# Looking to do a Fursuit trade!



## crystallinecanine (Jun 6, 2017)

I don't know if people do trades on here or if I'm posting in the right place. Whatever. Anyways, I have been making fursuits for a year now and make good suits (im not quite the professional yet, but I am pretty good for a year of making) . I'm looking for a head trade; I'd make you a head of your choice and you'd make me a head of my choice.

Must haves: 
- Not squishing against the face, good visibility, great ventilation, cute style. 
- We both must be of the same level of fursuit making skill. 
- Patience (I have a lot of commissions to do, so it won't be at the top of my list)

I'll pay for your shipping and you must do likewise. Let me know if this is something you'd like!

Find examples of my work at: www.inajiffy-creations.weebly.com


----------



## HallowQueen (Jun 6, 2017)

how big of a trade, my darling? an artistic freedom trade does sound quite fun....
message me if you would like to tell me about what you would want to make


----------



## Furry trade (Oct 16, 2020)

Hello i realy wanne trade!


----------



## Tendo64 (Oct 16, 2020)

Furry trade said:


> Hello i realy wanne trade!


Hoo boy, only a matter of time before the necros returned
This post was made like three years ago.
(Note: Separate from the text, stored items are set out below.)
/-- The next unreceived PSN moved past those received out of order. -/
def RxSeq.settle : Nat → RxSeq → RxSeq
  | 0, q => q
  | n + 1, q =>
    if q.above.contains q.next then
      RxSeq.settle n { q with next := (q.next + 1) % 65536, above := q.above.filter (· != q.next) }
    else q

/-- PSN distance above the lowest not yet received. -/
def RxSeq.ahead (q : RxSeq) (psn : Nat) : Nat := (psn + 65536 - q.next) % 65536

/-- A PSN taken as received. -/
def RxSeq.take (q : RxSeq) (psn now : Nat) : RxSeq :=
  let q := { q with above := psn :: q.above, naks := q.naks.filter fun n => n.psn != psn,
                    ackDue := some (q.ackDue.getD now) }
  q.settle q.above.length

/-- A NAK for a PSN (R144). -/
def nakAgain (g id psn : Nat) (s : State) : State :=
  sendAck g id psn true (updRx g id (fun q =>
    { q with naks := if q.naks.any fun n => n.psn == psn then q.naks.map fun n => if n.psn == psn then { n with since := s.now } else n
                     else q.naks ++ [{ psn := psn, since := s.now }] }) s)

/-- A NAK for a skipped PSN that has none yet (R144). -/
def nakPsn (g id psn : Nat) (s : State) : State :=
  if (s.rx g id).naks.any fun n => n.psn == psn then s else nakAgain g id psn s

/-- A packet intact in itself meets its PSN sequence (R142 to R144): none where it is a duplicate or outside the window. -/
def acceptPsn (g id psn : Nat) (replay : Bool) (s : State) : State × Bool :=
  let q := s.rx g id
  let d := q.ahead psn
  if 1024 ≤ d then (if 32768 ≤ d then (s.count (Obj.duplicates g), false) else (s, false))
  else if q.above.contains psn then (s.count (Obj.duplicates g), false)
  else
    let skipped := ((List.range d).map fun i => (q.next + i) % 65536).filter fun p => !q.above.contains p
    let s := updRx g id (fun q => q.take psn s.now) s
    let s := skipped.foldl (fun s p => nakPsn g id p s) s
    (if replay then s.count (Obj.replays g) else s, true)

/-- After a packet is accepted or given up: where no replay is left for its LANE_ID, deferred records close (R20). -/
def replayEnd (g id : Nat) (s : State) : State :=
  if (s.rx g id).naks.isEmpty then closeDeferred g s else s

/-- The header of an intact packet that is no PIXEL packet, on LANE_ID 0, the control lane (R126, R142). -/
def acceptHdr (g : Nat) (h : CamHdr) (s : State) : State × Bool :=
  let r := acceptPsn g 0 h.psn.toNat h.replay s
  (replayEnd g 0 r.1, r.2)

/-! ### Lines that arrive -/

/-- The stream's table entry a source serves, with the record a sequence number names (R18). -/
def State.matchLine (s : State) (kind num seq : Nat) : Option (Nat × Nat × LineRec) :=
  match s.streamOfSource kind num with
  | none => none
  | some (st, k) => (s.recBySeq st seq).map fun r => (st, k, r)

/-- A line that matches no open record is discarded, counted and reported (R18) with its first packet or portion, but for the records
a close left (R212). -/
def unmatched (kind num seq : Nat) (s : State) : State :=
  let left := match s.streamOfSource kind num with
    | some (st, _) => (s.strm st).ignored.contains seq
    | none => false
  if left || s.strays.contains (kind, num, seq) then s
  else ({ s with strays := ((kind, num, seq) :: s.strays).take 64 }.count Obj.unmatchedLines).raise .unmatchedLine [kind, num, seq]

/-- Pixels a tributary contributes out of `[a, b)` of its own line. -/
def Trib.within (t : Trib) (a b : Nat) : Nat × Nat :=
  (max a t.first, min b (t.first + t.pixels))

/-- A run of tributary pixels from pixel `a` up as a segment of the stream (R206, R210): ascending stream index, reversed
where the tributary is. -/
def segmentOf (r : LineRec) (k : Nat) (t : Trib) (a width : Nat) (px : List Nat) : Segment :=
  let base := tribBase (tribsOf r.nat r.stream) k
  let j := a - t.first
  { stream := r.stream, line := r.line, trib := k, first := if t.reverse then base + t.pixels - j - px.length else base + j,
    width := width, pixels := if t.reverse then px.reverse else px, cls := r.nat (Obj.streamClass r.stream) }

/-- Pixels received of a portion: counted in the record, cropped to the contribution, and put before the crossbar. -/
def arrivePixels (r : LineRec) (k portion a width : Nat) (px : List Nat) (s : State) : State :=
  match (tribsOf r.nat r.stream)[k]? with
  | none => s
  | some t =>
    let w := t.within a (a + px.length)
    let n := w.2 - w.1
    if n = 0 then s
    else
      let seg := segmentOf r k t w.1 width ((px.drop (w.1 - a)).take n)
      let s := updRec r.stream r.line (fun r =>
        { r with parts := r.parts.map fun (p : Part) =>
                 if p.trib == k && p.portion == portion then { p with got := p.got + n } else p }) s
      { s with ingest := s.ingest ++ [seg] }

/-- The island of the input that a portion of a line reaches: of its lane, or of its port's converters (R49, R55). -/
def sourceIsland (src : Source) (portion : Nat) (s : State) : Nat :=
  match src with
  | .group g => islandOf 2 (s.laneOfId g portion)
  | .port p => islandOf 8 (p / 8)

/-- LINE_ARRIVED: a tributary line, or a portion of one, with its sequence number (R18): matched to an open record of a
stream its source serves, or discarded, counted and reported. -/
def execLineArrived (src : Source) (seq : BitVec 32) (portion : Fin 9) (pixels : Nat) (s : State) : Result :=
  .next <| match s.matchLine (srcKind src) (srcNum src) seq.toNat with
    | some (st, k, r) =>
      updRec st r.line (fun r =>
        { r with parts := r.parts.map fun (p : Part) =>
                 if p.trib == k && p.portion == portion.val then { p with got := max p.got (min p.need pixels) } else p,
                 lastPixel := some (s.stamp (sourceIsland src portion s)) }) s
    | none => unmatched (srcKind src) (srcNum src) seq.toNat s

/-! ### PIXEL packets (R132 to R138) -/

/-- Bits per pixel of a WIDTH code. -/
def widthBits (c : Nat) : Nat := 8 + 2 * c

/-- `n` pixels of `b` bits from a bit stream (R136). -/
def unpackPixels (b : Nat) : Nat → List Bool → List Nat
  | 0, _ => []
  | n + 1, bits => ofBits (bits.take b) :: unpackPixels b n (bits.drop b)

/-- A PIXEL packet's fields. -/
structure PixelFields where
  psn : Nat
  replay : Bool
  last : Bool
  info : Bool
  width : Nat
  length : Nat
  count : Nat
  offset : Nat
  seq : Nat
  deriving DecidableEq, Repr

/-- Header and subheader of R132 and R133. -/
def pixelFields (p : Packet) : PixelFields :=
  let b := fun i => (p.header.getD i 0).toNat
  let flags := b 1
  let sub := leNat p.subheader
  { psn := b 2 + 256 * b 3, replay := bitAt flags 5, last := bitAt flags 4, info := bitAt flags 3, width := flags % 8,
    length := b 4 + 256 * b 5, count := field sub 50 14, offset := field sub 32 18, seq := field sub 0 32 }

/-- HDR_CHK over content bytes 0 to 5 (R132). -/
def hdrOk (p : Packet) : Bool := p.header.length == 7 && crc8 (p.header.take 6) == (p.header.getD 6 0).toNat

/-- TERM length and CRC-32C of a packet (R129, R130). -/
def bodyOk (p : Packet) (f : PixelFields) : Bool :=
  p.payload.length == f.length && p.termK.val == (f.length + 4) % 8 && p.subheader.length == 8 &&
    p.crc == leBytes 4 (crc32c (p.header ++ p.subheader ++ p.payload))

/-- Pixels before an ALIGN restart inside the packet's pixel bits (R137); all of them where there is none. -/
def beforeAlign (p : Packet) (f : PixelFields) : Nat :=
  match p.alignAt with
  | none => f.count
  | some k => min f.count ((k - (if f.info then 8 else 0)) * 8 / widthBits f.width)

/-- Payload bytes the fields call for (R129, R136, R137). -/
def wantedLength (p : Packet) (f : PixelFields) : Nat :=
  let info := if f.info then 8 else 0
  let b := widthBits f.width
  match p.alignAt with
  | none => info + (f.count * b + 7) / 8
  | some k => if f.count ≤ beforeAlign p f then info + (f.count * b + 7) / 8
    else max k info + ((f.count - beforeAlign p f) * b + 7) / 8

/-- Camera pixels per line: PIXELS as read at link-up (R168). -/
def Group.cameraPixels (x : Group) : Nat := leNat ((x.identity.drop 0x38).take 4)

/-- The checks of R138. -/
def pixelOk (g id : Nat) (p : Packet) (f : PixelFields) (s : State) : Bool :=
  let per := (s.group g).cameraPixels / max (s.laneCount g) 1
  f.width ≤ 5 && 4 ≤ f.count && f.count ≤ 8192 && f.count % 4 == 0 && f.offset % 4 == 0 &&
    (!f.info || id == 0) && f.length == wantedLength p f && f.width == s.nat (Obj.pixelWidth g) &&
    decide (id * per ≤ f.offset ∧ f.offset + f.count ≤ (id + 1) * per)

/-- The pixels of an accepted PIXEL packet reach the Tag Confluence and stream joining (R18, R134, R150, R210). -/
def takePixels (g id : Nat) (p : Packet) (f : PixelFields) (s : State) : State :=
  match s.matchLine 0 g f.seq with
  | none => unmatched 0 g f.seq s
  | some (st, k, r) =>
    let body := if f.info then p.payload.drop 8 else p.payload
    let b := widthBits f.width
    let n1 := beforeAlign p f
    let cut := match p.alignAt with
      | some a => if n1 < f.count then max a (if f.info then 8 else 0) - (if f.info then 8 else 0) else body.length
      | none => body.length
    let px := unpackPixels b n1 (bitsOf (body.take cut)) ++ unpackPixels b (f.count - n1) (bitsOf (body.drop cut))
    let info := leNat (p.payload.take 8)
    let s := noteIngest (r.nat (Obj.streamClass st)) (64 * (3 + (p.payload.length + 4) / 8)) s
    let s := updRec st r.line (fun r =>
      { r with repaired := r.repaired || f.replay, lastPixel := some (s.stamp (islandOf 2 (s.laneOfId g id))),
               expMeas := if f.info && k = 0 then some (field info 0 32) else r.expMeas,
               startErr := if f.info && k = 0 then signed 32 (field info 32 32) else r.startErr }) s
    -- a segment never spans an ALIGN restart, wherever in a group it falls (log entry 31)
    let s := if n1 = 0 then s else arrivePixels r k id f.offset f.width (px.take n1) s
    if n1 < f.count then arrivePixels r k id (f.offset + n1) f.width (px.drop n1) s else s

/-! ### Acknowledgement and replay -/

/-- ACK_INTERVAL: AckInterval has passed with unacknowledged packets of a forward LANE_ID: an ACK (R143, R144). Packets above a gap stay
unacknowledged. -/
def execAckInterval (g : Fin 96) (id : Fin 9) (s : State) : Result :=
  .next <| match (s.rx g id).ackDue with
    | none => s
    | some t =>
      if s.now < t + ns (s.nat Obj.ackInterval) then s
      else sendAck g id ((s.rx g id).next + 65535) false
        (updRx g id (fun q => { q with ackDue := if q.above.isEmpty then none else some s.now }) s)

/-- REPLAY_TIMEOUT: a NAKed packet has not arrived within ReplayTimeout: the NAK again, at most twice, then REPLAY_FAIL
(R147). -/
def execReplayTimeout (g : Fin 96) (id : Fin 9) (psn : BitVec 16) (s : State) : Result :=
  .next <| match (s.rx g id).naks.find? fun n => n.psn == psn.toNat with
    | none => s
    | some n =>
      if s.now < n.since + us (s.nat Obj.replayTimeout) then s
      else if n.repeats < 2 then
        sendAck g id psn.toNat true (updRx g id (fun q =>
          { q with naks := q.naks.map fun m =>
                   if m.psn == psn.toNat then { m with since := s.now, repeats := m.repeats + 1 } else m }) s)
      else
        let s := updRx g id (fun q => q.take psn.toNat s.now) s
        let s := s.count (Obj.replayFailures g)
        let lane := s.laneOfId g id
        replayEnd g id (s.raiseFault .replayFail [g, id, psn.toNat] Kind.laneReplayFail 2 lane 1 (islandOf 2 lane))

/-- ACK: a camera's ACK or NAK of back-channel packets (R143, R149): packets up to the PSN are freed, and those that waited for the room
are sent; or one is resent. -/
def execAck (g : Fin 96) (body : BitVec 32) (s : State) : Result :=
  let v := body.toNat
  let psn := field v 0 16
  let x := s.group g
  .next <| if bitAt v 20 then
      match x.held.find? fun p => p.psn == psn with
      | some p => sendPacket g p true s
      | none => s
    else
      let above := fun (p : BackPacket) => decide (0 < (p.psn + 65536 - psn) % 65536 ∧ (p.psn + 65536 - psn) % 65536 < 32768)
      sendUnsent x.unsent.length g (s.setGroup g { x with held := x.held.filter above })

/-! ### The Oxbow switch (R151 to R155) -/

/-- A fail-over: OXBOW four times on the control lane and on the spare lane (R151); of LANE_ID 0, the spare becomes the
control lane and every packet held is resent there (R153). -/
def sendOxbow (g id : Nat) (s : State) : State :=
  let spare := s.spareOf g
  let resume := (s.rx g id).next
  let body := resume * 16 + id
  let s := sendMsg spare 0x11 body 4 (sendMsg (s.ctlLane g) 0x11 body 4 s)
  let s := s.updGroup g fun x => { x with oxbow := some (id, resume), oxbowAt := s.dt, spareReady := false, spareFor := id }
  if id = 0 then (s.group g).held.foldl (fun s p => sendPacket g p true s) s else s

/-- OXBOW_RECOVERY_END: the LANE_ID no longer lags; deferred records still missing a portion close (R20). -/
def execOxbowRecoveryEnd (g : Fin 96) (s : State) : Result :=
  .next <| closeDeferred g <| s.updGroup g fun x =>
    { x with rx := x.rx.map fun (e : Nat × RxSeq) => (e.1, { e.2 with lagUntil := none, failedOver := false }) }

/-! ### Camera registers (R167 to R170, R173) -/

/-- A register access completes (R133, R167, R173). -/
def ctlRespTaken (g address tag status : Nat) (data : Bytes) (s : State) : State :=
  match (s.group g).access with
  | none => s
  | some c =>
    if c.tag != tag || c.address != address then s
    else
      let s := if c.proxy && !c.write && status = 0 then s.updGroup g fun x => { x with camRegData := data } else s
      let s := if c.proxy then s.setReg (Obj.camRegStatus g) (if status = 0 then 2 else 4 + status : Nat) else s
      endAccess g s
They haven't even been online in a year and a half.


----------



## Furry trade (Oct 16, 2020)

Tendo64 said:


> Hoo boy, only a matter of time before the necros returned
> This post was made like three years ago. They haven't even been online in a year and a half.


 i stil wanne trade


----------



## Tendo64 (Oct 16, 2020)

Furry trade said:


> i stil wanne trade


well, you're not going to get an answer on a post this old. they've probably sold it a long time ago. target newer and active threads. if there aren't any, search elsewhere


----------